▶ [Requirement]:
Show each line of the records in which the word "print" occurs.

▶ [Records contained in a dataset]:
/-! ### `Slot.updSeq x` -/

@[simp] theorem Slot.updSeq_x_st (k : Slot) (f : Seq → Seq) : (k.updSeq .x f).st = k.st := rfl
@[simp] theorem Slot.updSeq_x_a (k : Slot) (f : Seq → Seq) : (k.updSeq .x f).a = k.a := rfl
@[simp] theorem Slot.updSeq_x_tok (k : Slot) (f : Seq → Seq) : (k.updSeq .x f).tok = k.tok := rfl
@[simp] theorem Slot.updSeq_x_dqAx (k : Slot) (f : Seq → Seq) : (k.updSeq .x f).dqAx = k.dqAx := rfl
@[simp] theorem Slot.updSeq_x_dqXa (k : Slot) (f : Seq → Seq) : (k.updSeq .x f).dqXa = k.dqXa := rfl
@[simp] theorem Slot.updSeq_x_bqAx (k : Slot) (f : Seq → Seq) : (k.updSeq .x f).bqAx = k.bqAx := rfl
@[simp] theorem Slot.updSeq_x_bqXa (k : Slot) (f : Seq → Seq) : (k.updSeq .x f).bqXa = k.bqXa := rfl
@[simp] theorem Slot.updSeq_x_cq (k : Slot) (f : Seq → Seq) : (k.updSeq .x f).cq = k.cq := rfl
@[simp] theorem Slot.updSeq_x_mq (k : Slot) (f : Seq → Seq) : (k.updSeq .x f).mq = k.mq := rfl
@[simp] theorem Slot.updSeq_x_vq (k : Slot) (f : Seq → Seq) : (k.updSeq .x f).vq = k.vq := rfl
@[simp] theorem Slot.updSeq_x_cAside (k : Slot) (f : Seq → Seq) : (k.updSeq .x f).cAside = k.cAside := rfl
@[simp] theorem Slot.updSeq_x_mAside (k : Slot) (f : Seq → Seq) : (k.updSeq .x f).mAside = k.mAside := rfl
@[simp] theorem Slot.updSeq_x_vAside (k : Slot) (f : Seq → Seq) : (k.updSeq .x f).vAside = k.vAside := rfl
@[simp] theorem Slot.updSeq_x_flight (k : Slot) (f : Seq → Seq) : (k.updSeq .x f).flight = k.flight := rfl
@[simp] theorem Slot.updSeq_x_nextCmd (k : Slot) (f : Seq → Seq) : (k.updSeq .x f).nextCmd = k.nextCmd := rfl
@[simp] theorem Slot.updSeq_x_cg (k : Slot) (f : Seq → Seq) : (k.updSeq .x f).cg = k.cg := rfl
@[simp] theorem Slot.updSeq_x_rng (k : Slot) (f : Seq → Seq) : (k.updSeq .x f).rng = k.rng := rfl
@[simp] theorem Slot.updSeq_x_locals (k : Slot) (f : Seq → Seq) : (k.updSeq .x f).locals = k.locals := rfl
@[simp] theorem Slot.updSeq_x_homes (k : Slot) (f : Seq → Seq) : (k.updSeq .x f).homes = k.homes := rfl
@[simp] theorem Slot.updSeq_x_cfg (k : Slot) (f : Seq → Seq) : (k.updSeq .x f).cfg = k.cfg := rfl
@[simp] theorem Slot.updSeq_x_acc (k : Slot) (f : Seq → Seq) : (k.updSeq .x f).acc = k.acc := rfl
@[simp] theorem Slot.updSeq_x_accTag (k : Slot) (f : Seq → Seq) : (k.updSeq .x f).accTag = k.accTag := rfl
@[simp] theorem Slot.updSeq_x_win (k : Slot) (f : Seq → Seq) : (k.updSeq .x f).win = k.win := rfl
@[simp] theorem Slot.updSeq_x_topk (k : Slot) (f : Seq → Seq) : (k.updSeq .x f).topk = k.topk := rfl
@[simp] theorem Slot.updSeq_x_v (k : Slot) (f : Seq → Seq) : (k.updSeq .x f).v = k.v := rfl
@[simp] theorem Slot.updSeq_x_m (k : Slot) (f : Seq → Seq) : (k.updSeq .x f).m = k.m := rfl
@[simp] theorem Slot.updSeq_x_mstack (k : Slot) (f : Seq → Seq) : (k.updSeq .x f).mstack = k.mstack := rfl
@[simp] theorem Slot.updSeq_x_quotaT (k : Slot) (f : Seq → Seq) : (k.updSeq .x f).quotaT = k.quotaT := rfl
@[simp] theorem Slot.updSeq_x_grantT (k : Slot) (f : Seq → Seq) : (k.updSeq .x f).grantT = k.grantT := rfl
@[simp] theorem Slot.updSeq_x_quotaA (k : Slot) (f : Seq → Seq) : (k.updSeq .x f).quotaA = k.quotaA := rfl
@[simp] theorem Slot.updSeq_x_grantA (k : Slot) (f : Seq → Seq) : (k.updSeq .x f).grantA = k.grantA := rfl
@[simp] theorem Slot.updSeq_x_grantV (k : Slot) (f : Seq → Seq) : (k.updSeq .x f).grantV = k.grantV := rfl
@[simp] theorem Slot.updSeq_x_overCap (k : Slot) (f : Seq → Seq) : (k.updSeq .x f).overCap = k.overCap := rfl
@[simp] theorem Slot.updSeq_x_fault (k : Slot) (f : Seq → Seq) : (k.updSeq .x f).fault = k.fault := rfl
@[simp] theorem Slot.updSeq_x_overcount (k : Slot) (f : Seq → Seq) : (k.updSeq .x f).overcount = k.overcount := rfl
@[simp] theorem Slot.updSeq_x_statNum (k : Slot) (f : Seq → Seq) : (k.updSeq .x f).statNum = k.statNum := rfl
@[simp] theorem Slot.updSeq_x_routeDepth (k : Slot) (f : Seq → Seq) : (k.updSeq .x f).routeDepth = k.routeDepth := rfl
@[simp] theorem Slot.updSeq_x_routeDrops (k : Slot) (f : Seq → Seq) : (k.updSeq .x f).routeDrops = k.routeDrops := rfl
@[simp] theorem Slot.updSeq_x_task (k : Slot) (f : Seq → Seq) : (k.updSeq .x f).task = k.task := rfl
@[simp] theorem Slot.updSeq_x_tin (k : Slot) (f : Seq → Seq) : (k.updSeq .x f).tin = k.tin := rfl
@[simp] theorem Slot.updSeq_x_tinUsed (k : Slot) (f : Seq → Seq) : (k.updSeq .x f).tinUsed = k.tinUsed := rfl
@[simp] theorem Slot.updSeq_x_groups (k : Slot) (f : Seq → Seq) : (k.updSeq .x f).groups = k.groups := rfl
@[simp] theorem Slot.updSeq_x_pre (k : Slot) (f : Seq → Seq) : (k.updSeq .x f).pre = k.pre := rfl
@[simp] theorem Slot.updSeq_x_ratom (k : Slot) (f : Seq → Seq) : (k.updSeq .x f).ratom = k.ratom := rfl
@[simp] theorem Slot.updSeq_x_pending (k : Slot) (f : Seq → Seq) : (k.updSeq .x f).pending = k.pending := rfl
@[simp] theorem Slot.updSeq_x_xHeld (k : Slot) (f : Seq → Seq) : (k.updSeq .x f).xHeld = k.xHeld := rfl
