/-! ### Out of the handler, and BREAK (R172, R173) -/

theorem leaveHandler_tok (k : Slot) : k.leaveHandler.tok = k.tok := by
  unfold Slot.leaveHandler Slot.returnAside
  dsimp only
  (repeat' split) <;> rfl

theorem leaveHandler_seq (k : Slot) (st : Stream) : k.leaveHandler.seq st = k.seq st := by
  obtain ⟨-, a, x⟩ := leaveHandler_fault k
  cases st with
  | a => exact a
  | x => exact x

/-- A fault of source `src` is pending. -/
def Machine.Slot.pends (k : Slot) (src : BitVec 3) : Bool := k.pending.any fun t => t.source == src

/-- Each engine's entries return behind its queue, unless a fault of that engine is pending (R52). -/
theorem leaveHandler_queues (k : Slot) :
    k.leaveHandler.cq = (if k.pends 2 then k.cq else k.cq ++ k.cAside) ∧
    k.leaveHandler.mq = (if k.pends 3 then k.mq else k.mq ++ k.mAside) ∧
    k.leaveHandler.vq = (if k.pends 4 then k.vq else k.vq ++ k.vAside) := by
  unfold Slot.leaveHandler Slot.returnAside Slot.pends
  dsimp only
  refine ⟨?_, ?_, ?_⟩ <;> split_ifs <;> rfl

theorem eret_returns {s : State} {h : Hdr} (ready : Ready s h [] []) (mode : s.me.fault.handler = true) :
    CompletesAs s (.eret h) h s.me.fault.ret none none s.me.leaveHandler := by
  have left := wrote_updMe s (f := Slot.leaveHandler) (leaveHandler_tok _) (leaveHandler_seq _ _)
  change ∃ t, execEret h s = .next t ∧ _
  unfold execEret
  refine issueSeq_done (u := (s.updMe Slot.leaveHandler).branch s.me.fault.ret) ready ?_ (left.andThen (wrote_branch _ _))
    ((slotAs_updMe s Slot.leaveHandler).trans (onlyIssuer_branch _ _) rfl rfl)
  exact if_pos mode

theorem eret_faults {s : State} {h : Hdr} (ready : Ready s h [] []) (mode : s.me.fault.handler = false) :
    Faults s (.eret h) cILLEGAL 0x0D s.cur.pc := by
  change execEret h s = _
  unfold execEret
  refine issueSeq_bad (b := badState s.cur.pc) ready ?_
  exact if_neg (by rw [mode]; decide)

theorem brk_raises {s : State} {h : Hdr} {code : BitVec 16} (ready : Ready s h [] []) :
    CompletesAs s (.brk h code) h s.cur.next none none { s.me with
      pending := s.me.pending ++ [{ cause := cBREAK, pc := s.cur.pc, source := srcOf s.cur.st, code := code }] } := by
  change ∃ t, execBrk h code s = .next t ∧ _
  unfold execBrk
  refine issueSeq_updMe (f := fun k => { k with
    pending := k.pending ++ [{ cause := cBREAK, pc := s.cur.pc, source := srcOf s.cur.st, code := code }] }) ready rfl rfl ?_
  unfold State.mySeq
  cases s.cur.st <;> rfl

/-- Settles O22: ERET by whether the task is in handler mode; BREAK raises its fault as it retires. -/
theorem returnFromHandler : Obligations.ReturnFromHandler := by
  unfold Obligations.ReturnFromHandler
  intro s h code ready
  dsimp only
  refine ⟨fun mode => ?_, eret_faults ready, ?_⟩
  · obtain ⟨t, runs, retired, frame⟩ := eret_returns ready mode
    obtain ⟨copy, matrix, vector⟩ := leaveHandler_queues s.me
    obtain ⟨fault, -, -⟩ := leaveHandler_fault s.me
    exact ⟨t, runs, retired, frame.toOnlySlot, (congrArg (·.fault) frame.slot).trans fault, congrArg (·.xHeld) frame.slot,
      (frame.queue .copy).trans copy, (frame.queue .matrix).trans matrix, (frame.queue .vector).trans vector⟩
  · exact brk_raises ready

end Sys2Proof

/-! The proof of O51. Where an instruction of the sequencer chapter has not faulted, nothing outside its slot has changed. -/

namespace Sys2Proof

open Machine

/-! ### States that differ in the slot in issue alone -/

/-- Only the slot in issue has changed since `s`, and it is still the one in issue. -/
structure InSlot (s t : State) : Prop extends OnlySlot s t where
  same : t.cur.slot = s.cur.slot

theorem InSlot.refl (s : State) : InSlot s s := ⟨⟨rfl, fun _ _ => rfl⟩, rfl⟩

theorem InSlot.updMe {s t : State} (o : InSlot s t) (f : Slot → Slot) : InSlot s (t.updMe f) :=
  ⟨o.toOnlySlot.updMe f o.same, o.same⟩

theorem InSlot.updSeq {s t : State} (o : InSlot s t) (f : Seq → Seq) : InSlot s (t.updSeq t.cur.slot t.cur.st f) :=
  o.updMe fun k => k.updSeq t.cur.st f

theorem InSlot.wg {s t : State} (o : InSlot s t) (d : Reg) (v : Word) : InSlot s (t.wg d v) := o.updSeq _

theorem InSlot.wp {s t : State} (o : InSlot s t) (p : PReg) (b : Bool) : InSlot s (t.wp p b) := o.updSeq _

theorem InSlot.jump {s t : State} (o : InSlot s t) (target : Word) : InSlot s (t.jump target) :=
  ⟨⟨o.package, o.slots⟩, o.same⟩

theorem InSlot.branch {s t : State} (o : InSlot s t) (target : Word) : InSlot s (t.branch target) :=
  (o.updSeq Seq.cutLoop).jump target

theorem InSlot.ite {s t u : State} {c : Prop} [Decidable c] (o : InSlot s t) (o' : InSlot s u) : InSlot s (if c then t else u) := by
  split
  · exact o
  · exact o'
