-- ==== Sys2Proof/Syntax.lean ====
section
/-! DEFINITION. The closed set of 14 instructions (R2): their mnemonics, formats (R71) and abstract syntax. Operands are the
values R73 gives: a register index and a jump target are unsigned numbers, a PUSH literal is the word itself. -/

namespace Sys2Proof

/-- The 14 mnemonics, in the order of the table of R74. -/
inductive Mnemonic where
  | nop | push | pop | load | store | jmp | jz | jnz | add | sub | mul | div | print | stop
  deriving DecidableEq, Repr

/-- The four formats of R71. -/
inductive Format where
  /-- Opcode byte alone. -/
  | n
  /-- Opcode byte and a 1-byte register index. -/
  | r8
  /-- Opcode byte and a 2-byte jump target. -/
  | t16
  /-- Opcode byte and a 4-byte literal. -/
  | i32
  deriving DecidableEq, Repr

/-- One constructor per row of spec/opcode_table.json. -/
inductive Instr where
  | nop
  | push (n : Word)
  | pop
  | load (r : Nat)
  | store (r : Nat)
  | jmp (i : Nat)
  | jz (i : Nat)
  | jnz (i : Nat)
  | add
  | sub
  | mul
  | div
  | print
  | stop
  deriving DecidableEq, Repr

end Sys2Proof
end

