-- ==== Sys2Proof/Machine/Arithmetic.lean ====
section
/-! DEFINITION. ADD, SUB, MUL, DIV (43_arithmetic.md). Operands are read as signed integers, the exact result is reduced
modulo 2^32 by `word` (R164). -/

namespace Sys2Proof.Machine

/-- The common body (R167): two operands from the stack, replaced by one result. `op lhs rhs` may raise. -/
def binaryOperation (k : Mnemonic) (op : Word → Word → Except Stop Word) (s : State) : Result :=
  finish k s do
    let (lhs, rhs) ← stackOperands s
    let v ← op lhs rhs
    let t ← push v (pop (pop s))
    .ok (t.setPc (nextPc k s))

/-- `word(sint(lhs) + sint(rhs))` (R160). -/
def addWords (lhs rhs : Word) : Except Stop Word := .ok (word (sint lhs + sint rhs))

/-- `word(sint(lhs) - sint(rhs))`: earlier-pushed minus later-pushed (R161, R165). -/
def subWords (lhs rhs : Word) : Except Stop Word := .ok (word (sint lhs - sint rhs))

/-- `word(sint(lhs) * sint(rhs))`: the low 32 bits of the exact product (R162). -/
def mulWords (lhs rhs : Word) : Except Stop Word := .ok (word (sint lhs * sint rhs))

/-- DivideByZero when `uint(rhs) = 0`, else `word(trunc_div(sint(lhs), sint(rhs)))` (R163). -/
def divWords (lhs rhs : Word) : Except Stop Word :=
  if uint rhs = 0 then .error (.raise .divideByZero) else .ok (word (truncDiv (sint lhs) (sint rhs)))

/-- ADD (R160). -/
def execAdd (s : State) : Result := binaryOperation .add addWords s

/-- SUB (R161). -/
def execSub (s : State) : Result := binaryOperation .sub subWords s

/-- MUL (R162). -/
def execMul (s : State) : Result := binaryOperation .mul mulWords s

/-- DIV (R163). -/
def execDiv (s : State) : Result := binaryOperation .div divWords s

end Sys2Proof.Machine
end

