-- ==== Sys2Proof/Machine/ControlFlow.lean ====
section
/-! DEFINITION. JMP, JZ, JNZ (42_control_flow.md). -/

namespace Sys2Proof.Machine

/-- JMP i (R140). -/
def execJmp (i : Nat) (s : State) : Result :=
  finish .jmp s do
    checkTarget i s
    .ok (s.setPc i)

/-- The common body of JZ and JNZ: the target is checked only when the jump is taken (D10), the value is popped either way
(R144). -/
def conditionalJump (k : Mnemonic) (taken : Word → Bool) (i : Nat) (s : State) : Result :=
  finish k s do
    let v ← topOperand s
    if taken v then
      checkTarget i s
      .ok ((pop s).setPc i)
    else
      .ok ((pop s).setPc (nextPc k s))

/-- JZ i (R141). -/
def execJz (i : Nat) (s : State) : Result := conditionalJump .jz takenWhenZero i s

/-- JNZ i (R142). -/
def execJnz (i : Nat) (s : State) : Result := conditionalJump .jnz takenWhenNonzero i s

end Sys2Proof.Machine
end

▶ [Exercise result]:
  | nop | push | pop | load | store | jmp | jz | jnz | add | sub | mul | div | print | stop
  | print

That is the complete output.